Once the films had been developed, a Wednesday meeting of the Supported Learning Project was set aside to share and discuss everyone's photographs. The meeting was flagged well in advance. All mothers who had taken part in the project were also sent personal letters reminding them of the event and encouraging them to attend. On the day, only 6 of the 13 mothers showed up. Having got their own photos, and having talked about them one-to-one with the project facilitator, many seemed not to have enough interest in viewing other people's snaps to give time to the task.

The most serious problem might perhaps have been foreseen. With this website in mind, the mothers were asked if they would be willing to have a selection of their chosen photographs posted on the Internet. They declined. Whilst perfectly willing to show all their photographs to other mothers and workers in the Supported Learning Project, they did not wish to open up their lives to the scrutiny of strangers or unknown others. A melange of unvoiced reasons lurks behind this preference but a common link is the desire to avoid the limelight.

There is no copyright issue here. Ownership of the photographs was explicitly shared between the mothers and the project through the tangible device of producing duplicate copies. But there is an issue of good faith. The project operated on the fundamental principle that mothers' interests and wishes always came first. This non-negotiable commitment has been honoured in putting together the photovoice gallery: the mothers' anonymity has been the top priority. Pseudonyms have been used. Only photographs without people in them or without any identifiable link back to the mothers and their families have been used. False trails have been laid where necessary to break the connection between image and identity.
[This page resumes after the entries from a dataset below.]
-- ==== Sys2Proof/Machine/Seam.lean ====
section
/-! DEFINITION. Seam links (07): ports and lanes, frames, credits and replay, channels and their rings, tokens, resumes, HALT,
and protocol violations. -/

namespace Sys2Proof.Machine

/-! ## Links and ports -/

/-- The partition and link that a physical port carries (R191). -/
def portLink (s : State) (i : Nat) : Option (Nat × SeamLink) :=
  (List.range 16).findSome? fun p =>
    match (getPart s p).seamMap with
    | some m => (m.links.find? fun l => decide (linkPort s l.link = i)).map fun l => (p, l)
    | none => none

/-- The SEAMMAP of a partition. -/
def seamMapOf (s : State) (p : Nat) : SeamMap :=
  match (getPart s p).seamMap with
  | some m => m
  | none => ⟨0, 0, 0, [], [], []⟩

/-- The loaded SEAMMAP that the entries 7000.01 to 7000.03 report, of the lowest partition that holds one; all 0 without (R215). -/
def loadedSeam (s : State) : SeamMap :=
  match (List.range 16).find? fun p => (getPart s p).seamMap.isSome with
  | some p => seamMapOf s p
  | none => ⟨0, 0, 0, [], [], []⟩

/-- SEAM_STATUS after a change of the lanes that work in either direction (R186, R203). -/
def refreshPort (s : State) (i : Nat) : State :=
  let x := getPort s i
  fsets s (Reg.SEAM_STATUS i)
    [(F.SEAM_STATUS_WORKING, x.working.length), (F.SEAM_STATUS_STANDBY, x.standby.getD 7),
     (F.SEAM_STATUS_DEGRADED, if x.working.length < 4 ∨ x.rxLanes.length < 4 then 1 else 0)]

/-- A port carries frames. -/
def portUp (s : State) (i : Nat) : Bool := fbit s (Reg.SEAM_STATUS i) F.SEAM_STATUS_UP

/-- A lane's bit of SEAM_STATUS.LANE_UP and SEAM_LANE_k.UP. -/
def setLaneUp (s : State) (i k : Nat) (up : Bool) : State :=
  let m := fget s (Reg.SEAM_STATUS i) F.SEAM_STATUS_LANE_UP
  let s := fset s (Reg.SEAM_STATUS i) F.SEAM_STATUS_LANE_UP (m - m / 2 ^ k % 2 * 2 ^ k + (if up then 2 ^ k else 0))
  fset s (Reg.SEAM_LANE i k) F.SEAM_LANE_UP (if up then 1 else 0)

/-- A link event counted (SEAM_CNT_k). -/
def seamCount (s : State) (i k : Nat) : State := fadd s (Reg.SEAM_CNT i k) F.SEAM_CNT_COUNT 1

/-! ## Frames (R197) -/

/-- Word `n` of a frame. -/
def frameWord (f : SeamFrame) (n : Nat) : BitVec 64 := f.getD n 0

/-- Bits `[hi:lo]` of word `n` of a frame. -/
def frameBits (f : SeamFrame) (n hi lo : Nat) : Nat := ((frameWord f n).toNat >>> lo) % 2 ^ (hi + 1 - lo)

/-- The bytes of words 0 to 78. -/
def frameBytes (f : SeamFrame) : List Byte := (List.range 79).flatMap fun n => leBytes 8 (frameWord f n).toNat

/-- The unique value within ±2^(w-1) of `n` whose low `w` bits are `v` (R197). -/
def extendCount (w n v : Nat) : Nat :=
  let m := 2 ^ w
  let d := (v % m + m - n % m) % m
  if d < m / 2 ∨ n + d < m then n + d else n + d - m

/-- The break ecycle that a partition knows and sends (R206, R207, R439). -/
def knownBreak (s : State) (p : Nat) : Option Nat :=
  let x := getPart s p
  (x.breaks.map fun b => b.1).foldl (fun m e =>
    match m with
    | some a => some (min a e)
    | none => some e) x.entered

/-- A 48-bit count and its VALID bit as a token word. -/
def tokenWord (o : Option Nat) : Nat :=
  match o with
  | some v => v % 2 ^ 48 * 2 ^ 16 + 1
  | none => 0

/-- Words 0 to 4 of a frame sent now (R197). -/
def frameHeader (s : State) (i ftype seq : Nat) : List Nat :=
  let x := getPort s i
  let w0 := ftype * 2 ^ 60 + seq % 65536 * 2 ^ 44 + (x.rxNext + 65535) % 65536 * 2 ^ 28 +
    (if x.nak then 2 ^ 27 else 0) + (64 + x.unpacked) % 2048 * 2 ^ 16 +
    (match x.lreqs.head? with | some k => 2 ^ 15 + k * 2 ^ 12 | none => 0)
  match portLink s i with
  | some (p, _) =>
    let q := getPart s p
    [w0, q.completed % 2 ^ 48 * 2 ^ 16, tokenWord (knownBreak s p), tokenWord q.ckptGate, tokenWord q.ckptDone]
  | none => [w0, 0, 0, 0, 0]

/-- A whole frame: header, content from word 5, and CRC (R197). -/
def buildFrame (s : State) (i ftype seq : Nat) (content : List Nat) : SeamFrame :=
  let body := (frameHeader s i ftype seq ++ content ++ List.replicate (74 - content.length) 0).map (BitVec.ofNat 64)
  body ++ [BitVec.ofNat 64 (crc32 (frameBytes body) * 2 ^ 32)]

/-- The lane word of a codeword on lane `k`: MARK, LANE and STANDBY (R196). -/
def laneWord (x : SeamPort) (k : Nat) : BitVec 20 :=
  BitVec.ofNat 20 (9 * 2 ^ 16 + k * 2 ^ 13 + (if x.working.contains k then 0 else 2 ^ 12))

/-- The lanes that carry frames in turn: the working ones in order, and the standby lane (R196, R202). -/
def frameLanes (x : SeamPort) : List Nat := x.working ++ x.standby.toList

/-- The lane of the next frame. -/
def nextLane (x : SeamPort) : Nat := (frameLanes x).getD (x.laneNext % max (frameLanes x).length 1) 0
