/-- A MARK stitch: an event to the trigger engine and Hem (R68). -/
def runMark (s : State) (c : ClusterId) (b : Nat) (tag : BitVec 16) (u : Bool) (i : BitVec 7) : State :=
  let s := setResult s c b false
  let k := getCl s c.idx
  if u || windowBit k i then
    match partOf s c with
    | some p =>
      let x := getPart s p
      -- a replayed MARK acts again only beyond what was already acted on (R387)
      if k.ecycle < x.marksActed then hemMark s c k.ecycle k.stitch b tag.toNat
      else
        hemMark (setPart s p { x with marks := x.marks ++ [⟨k.ecycle, imageStitch s p k.stitch, tag.toNat⟩] })
          c k.ecycle k.stitch b tag.toNat
    | none => s
  else s

/-- Logical BP `b` runs its instruction of the present stitch. -/
def runBp (s : State) (c : ClusterId) (b : Nat) : State :=
  let w := slotWord s c (physBp (getCl s c.idx) b) (getCl s c.idx).stitch
  let s := if slotIllegal w then captureIllegal s c b else s
  match decodeBp w with
  | .lut tt x y z d sw dw => runLut s c b tt x y z d sw dw
  | .luts tt x y z sw dw a => runLuts s c b tt x y z sw dw a
  | .word op f => runWord s c b op f
  | .drd desc awf dwf wc wb => runDrd s c b desc awf dwf wc wb
  | .dwr desc awf dwf wc wb mwf me => runDwr s c b desc awf dwf wc wb mwf me
  | .ldsw swa dwf => runLdsw s c b swa dwf
  | .stsw swa swf wc wb => runStsw s c b swa swf wc wb
  | .setpg page => runSetpg s c b page
  | .brk u i => runBrk s c b u i
  | .mark tag u i => runMark s c b tag u i
  | .nop | .dfence | .reserved => setResult s c b false

/-! ## Sub-steps (R70, R141) -/

/-- ⌈n / d⌉. -/
def ceilDiv (n d : Nat) : Nat := (n + d - 1) / d

/-- The bank that a Pocket operation occupies, and whether it is a write (R141). -/
def bankDemand (s : State) (c : ClusterId) (i : BpInstr) : Option (Nat × Bool) :=
  let f := fun (desc : BitVec 16) (awf : BitVec 10) (w : Bool) =>
    let d := descGet s c.die.val desc.toNat
    let a := awfAddr s c awf
    if !descPocket d || decide (descDepthM1 d < a) || (descCheck s c d a).isSome then none
    else some (descBank d a, w)
  match i with
  | .drd desc awf _ _ _ => f desc awf false
  | .dwr desc awf _ _ _ _ _ => f desc awf true
  | _ => none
The result is less intimate than it might have been had we been allowed to draw on the full library of images the project produced. Even so, the photovoice gallery still presents a visual challenge to the stamp of otherness so often affixed to mothers with learning difficulties.

A fuller discussion of the photovoice project and a detailed analysis of the results can be found in T. Booth and W. Booth, 'In the frame: photovoice and mothers with learning difficulties', Disability and Society, 18(4), June, 2003, pp. 431-442.